Photo by Fail Blog
I have been delving into two sources of great management success stories in the last few days, trying to wrap my head around what exactly they have in common. Suddenly, I encountered the picture above and it suddenly made sense. Controlled Anarchy.
The first story was featured in a great podcast from the HBR Ideacast series. In this podcast they interviewed Jonah Keri, sports and stock market writer. Keri is the author of The Extra 2%: How Wall Street Strategies Took a Major League Baseball Team from Worst to First. This is the book description from Amazon:
In The Extra 2%, financial journalist and sportswriter Jonah Keri chronicles the remarkable story of one team’s Cinderella journey from divisional doormat to World Series contender. When former Goldman Sachs colleagues Stuart Sternberg and Matthew Silverman assumed control of the Tampa Bay Devil Rays in 2005, it looked as if they were buying the baseball equivalent of a penny stock. But the incoming regime came armed with a master plan: to leverage their skill at trading, valuation, and management to build a model twenty-first-century franchise that could compete with their bigger, stronger, richer rivals—and prevail.

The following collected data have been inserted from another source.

/-! ### Performance bins (R404, R405) -/

/-- A new current bin starts at the present second of house time. -/
def startBin (f k : Nat) (sus : Bool) (s : State) : State :=
  let sec := s.house / second
  let s := (s.setReg (CF_BIN_START f k) (BitVec.ofNat 32 sec)).setReg (CF_BIN_START f k + 4) (BitVec.ofNat 32 (sec / 2 ^ 32))
  let s := (s.setReg (CF_BIN_LEN f k) 0).setReg (CF_BIN_FLAGS f k) 0
  let s := (s.putB (CF_BIN_FLAGS_VALID f k) true).putB (CF_BIN_FLAGS_SUSPECT f k) sus
  s.each (List.range 32) (fun j s => s.setReg (CF_BIN_COUNT f k j) 0)

/-- A bin record moves to another place. -/
def moveBin (f a b : Nat) (s : State) : State := putWords (CF_BIN_START f b) (s.words (CF_BIN_START f a) 36) s

/-- The current bin of a series closes in a framer and a new one starts (R404, R405); series 0 is the 15-minute one. -/
def closeBin (series f : Nat) (s : State) : State :=
  let k := if series = 0 then 0 else 17
  let nominal := if series = 0 then 900 else 86400
  let start := (s.reg (CF_BIN_START f k)).toNat + (s.reg (CF_BIN_START f k + 4)).toNat * 2 ^ 32
  let span := s.house / second - start
  let s := if span + 10 < nominal ∨ nominal + 10 < span then s.putB (CF_BIN_FLAGS_SUSPECT f k) true else s
  let s := if series = 0 then s.each ((List.range 16).reverse) (fun i s => moveBin f i (i + 1) s) else moveBin f 17 18 s
  let s := modCf f (fun x => if series = 0 then { x with gen15 := x.gen15 + 1 } else { x with gen24 := x.gen24 + 1 }) s
  cfFlag f 24 (startBin f k false s)

/-- A bin boundary closes the bin of a series in every enabled framer (R404). -/
def closeBins (series : Nat) (s : State) : State :=
  s.each ((List.range 32).filter s.cfOn) (closeBin series)

/-- A house step marks the bins of every framer (R405). -/
def suspectAll (s : State) : State := s.each (List.range 32) suspect

/-! ### Enabling (R395, R409) -/

/-- The recovery loop takes a state; a change sets CLK_CHG (R409). -/
def setClk (f st : Nat) (s : State) : State :=
  if s.get (CF_CLK_STATE f) = st then s else cfFlag f 22 (s.put (CF_CLK_STATE f) st)

/-- HELD follows the held segments. -/
def showHeld (f : Nat) (s : State) : State := s.put (CF_HELD_HELD f) (s.cf f).held.length

/-- The tiles of a segment are freed. -/
def freeSeg (g : HeldSeg) (s : State) : State :=
  match g.head with
  | some h => freeHandle h (s.tile (handleTile h)).owner 255 s
  | none => s

/-- A write of EN (R395). -/
def writeFramerEn (f : Nat) (v : Bool) (s : State) : State :=
  if v = s.cfOn f then s
  else if v then
    let lane := s.get (CF_CFG_LANE f)
    if !s.laneCbr lane || (s.framerOf lane).isSome then cfFlag f 25 s
    else
      let s := modCf f (fun x => { x with segStart := s.house, aligned := false, huntN := none, next := none, buf := s.get (CF_RXBUF_BUF f) }) (s.putB (CF_CFG_EN f) true)
      let s := s.each [0, 17] (fun k s => if s.isSet (CF_BIN_FLAGS_VALID f k) then s else startBin f k true s)
      suspect f s
  else
    let s := s.each (s.cf f).held freeSeg
    let s := modCf f (fun x => { x with held := [], next := none, aligned := false, sample := none, goodSince := none }) s
    showHeld f (setClk f 0 (s.putB (CF_CFG_EN f) false))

In the interview Keri talks about many things that helped this amazing turnaround to happen, but a few themes emerge – trust, attendance to disciplined process, focus on hiring and open-mindedness.
At the same time, I am reading A Chance to Make History: What Works and What Doesn’t in Providing an Excellent Education for All by Wendy Koop, founder and president of Teach for America. The stories of the schools that actually work, the schools that are able to take children from underprivileged neighborhoods and propel them all the way to college, show similar characteristics: trust, attendance to disciplined process, focus on hiring and open-mindedness.
In both these stories, between the lines, you read about a delicate balance:
1. A high dedication to numbers balanced with a focus on the people who drive them.
2. Focus on outcomes balanced with discipline to keep on the right process when the outcomes don’t come.
3. High accountability for results balanced with amazing trust in people to find their own best way to do what needs to be done to succeed and open-mindedness to their new approaches.
The last balance of the three, which is the most important in my eyes, is why I thought about the idea of Controlled Anarchy. These two success stories (and more I encountered in the past) seem to revolve around leaders and managers creating a very wide-set of boundaries and trusting their people to succeed in these boundaries. Instead of spending time and effort on micro-managing how people do their work, they focus their efforts on hiring the best available people, giving them the support and resources they need, and trying to learn from them while holding them accountable for the outcomes they produce. In other words, these leaders allow Anarchy in Controlled boundaries.
This Anarchy has another upside. As Steven Johnson illustrates in his book, Where Good Ideas Come From: The Natural History of Innovation, mistakes, failures and noise are an important factor in innovation:
The history of being spectacularly right has a shadow history lurking behind it: a much longer history of being spectacularly wrong, again and again. And not just wrong, but messy. A shockingly large number of transformative ideas in the annals of science can be attributed to contaminated laboratory environments…
Good ideas are more likely to emerge in environments that contain a certain amount of noise and error.
Is there Anarchy in your organization?